Exercise directions >> Your task is to repeat exactly the lines below between the line holding "key (log 10). -/" and the line holding "SHA-384 (log 10). -/", inclusive, and only those.

(Stored data entries)
::::::::

/-- Codes of responses and errors of SPDM 1.3 (log 10). -/
def spVersion : Byte := 0x04
def spCapabilities : Byte := 0x61
def spAlgorithms : Byte := 0x63
def spDigests : Byte := 0x01
def spCertificate : Byte := 0x02
def spChallengeAuth : Byte := 0x03
def spMeasurements : Byte := 0x60
def spVendor : Byte := 0x7E
def spError : Byte := 0x7F
def spInvalid : Byte := 0x01
def spUnexpected : Byte := 0x04
def spUnsupported : Byte := 0x07

/-- SPDM_CONNECT: at most 4 connections at once; further ones are refused (R542). -/
def execSpdmConnect (s : State) : Host.Outcome State Fault Refusal :=
  if spdmRuns s then
    match (List.range 4).find? (fun i => (conn? s i).isNone) with
    | some i =>
      let t : State := { s with sec := { s.sec with conns := s.sec.conns ++ [{ id := i }] } }
      done s (t.emit (.accepted i))
    | none => done s (s.emit .spdmRefused)
  else .next s

/-- CONNECTION_CLOSE. -/
def execConnectionClose (id : BitVec 2) (s : State) : Host.Outcome State Fault Refusal :=
  done s { s with sec := { s.sec with conns := s.sec.conns.filter (fun c => c.id != id.toNat) } }

/-- GET_VERSION: version 1.3 only. -/
def execGetVersion (id : BitVec 2) (msg : List Byte) (s : State) : Host.Outcome State Fault Refusal :=
  spdmPhase id.toNat 1 (fun _ => true) msg spVersion (leBytes 2 0x1300) s

/-- GET_CAPABILITIES: certificates, challenge, measurements with signature; no key exchange, no pre-shared key (log 10). -/
def execGetCapabilities (id : BitVec 2) (msg : List Byte) (s : State) : Host.Outcome State Fault Refusal :=
  spdmPhase id.toNat 2 (· == 1) msg spCapabilities (leBytes 4 0x16) s

/-- NEGOTIATE_ALGORITHMS: RSASSA-PSS 3072 and SHA-384 (log 10). -/
def execNegotiateAlgorithms (id : BitVec 2) (msg : List Byte) (s : State) : Host.Outcome State Fault Refusal :=
  spdmPhase id.toNat 3 (· == 2) msg spAlgorithms (leBytes 4 0x8 ++ leBytes 4 0x2) s

/-- The chain of a certificate slot: the stored chain of the identity key, when the store passes its check (log 9), and the
certificate that this key signed for the alias key at this boot (R537, R540, R542). -/
def certChain (s : State) (slot : Nat) : List Byte :=
  let f := s.sec.flash
  (if f.certsCrc = crc32c f.certs.flatten then f.certs.getD slot [] else []) ++ s.sec.aliasCerts.getD slot []

/-- GET_DIGESTS: the chains of slots 0 (RSA) and 1 (SLH-DSA). -/
def execGetDigests (id : BitVec 2) (msg : List Byte) (s : State) : Host.Outcome State Fault Refusal :=
  spdmReply id.toNat msg spDigests ([0, 1].flatMap (fun k => hashBytes (sha384 (certChain s k)))) s

/-- GET_CERTIFICATE: a part of the chain of a slot; another slot holds none. -/
def execGetCertificate (id : BitVec 2) (slot : Byte) (off len : Nat) (msg : List Byte) (s : State) :
    Host.Outcome State Fault Refusal :=
  if slot.toNat < 2 then
    spdmReply id.toNat msg spCertificate (((certChain s slot.toNat).drop off).take len) s
  else spdmReply id.toNat msg spError [spUnsupported] s

/-- The firmware measurement the alias keys are derived from (R540). -/
def fwMeasurement (s : State) : BitVec 384 := s.sec.measured.getD 1 0

/-- The bytes of a text. -/
def asciiBytes (x : String) : List Byte := x.toList.map (fun c => BitVec.ofNat 8 c.toNat)

/-- The signing context of a response of SPDM 1.3: 100 bytes of version prefix and context text (log 10). -/
def signContext (code : Byte) : List Byte :=
  let text := asciiBytes (if code = spChallengeAuth then "responder-challenge_auth signing" else "responder-measurements signing")
  (List.replicate 4 (asciiBytes "dmtf-spdm-v1.3.*")).flatten ++ zeros (36 - text.length) ++ text

/-- What a signature over a transcript signs: the context and the hash of the transcript (R543). -/
def signMessage (code : Byte) (script : List Byte) : List Byte := signContext code ++ hashBytes (sha384 script)

/-- The RSA and the SLH-DSA signature of the alias keys over a message (R540, R542, R543). -/
def aliasRsa (s : State) (m : List Byte) : List Byte := leBytes 384 (Config.rsaSign s.sec.fuses.seed (some (fwMeasurement s)) m).toNat
def aliasSlh (s : State) (m : List Byte) : List Byte := leBytes 16224 (Config.slhSign s.sec.fuses.seed (some (fwMeasurement s)) m).toNat

/-- Sign the transcript of a connection with the RSA alias key and remember what was signed (R540, R542, R543). The nonce of the
answer is a free value (log 6). -/
def spdmSigned (id : Nat) (msg : List Byte) (code : Byte) (body : List Byte) (s : State) : Host.Outcome State Fault Refusal :=
  spdmIn id (· == 3) msg (fun c s =>
    if spdmRuns s then
      let nonce := (List.range 4).flatMap (fun i => leBytes 8 (Config.freeWord (s.fresh + i)).toNat)
      let t := c.script ++ msg ++ [code] ++ body ++ nonce
      let m := signMessage code t
      let sig := aliasRsa s m
      done s ((setConn { c with script := t ++ sig, signed := some m } { s with fresh := s.fresh + 4 }).emit
        (.spdm id code (body ++ nonce ++ sig)))
    else .next s) s

/-- CHALLENGE: the answer carries a signature over the transcript. -/
def execChallenge (id : BitVec 2) (slot : Byte) (msg : List Byte) (s : State) : Host.Outcome State Fault Refusal :=
  if slot.toNat < 2 then
    spdmSigned id.toNat msg spChallengeAuth (hashBytes (sha384 (certChain s slot.toNat))) s
  else spdmReply id.toNat msg spError [spUnsupported] s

::::::::

Written solution >>
/-- GET_CAPABILITIES: certificates, challenge, measurements with signature; no key exchange, no pre-shared key (log 10). -/
def execGetCapabilities (id : BitVec 2) (msg : List Byte) (s : State) : Host.Outcome State Fault Refusal :=
  spdmPhase id.toNat 2 (· == 1) msg spCapabilities (leBytes 4 0x16) s

/-- NEGOTIATE_ALGORITHMS: RSASSA-PSS 3072 and SHA-384 (log 10). -/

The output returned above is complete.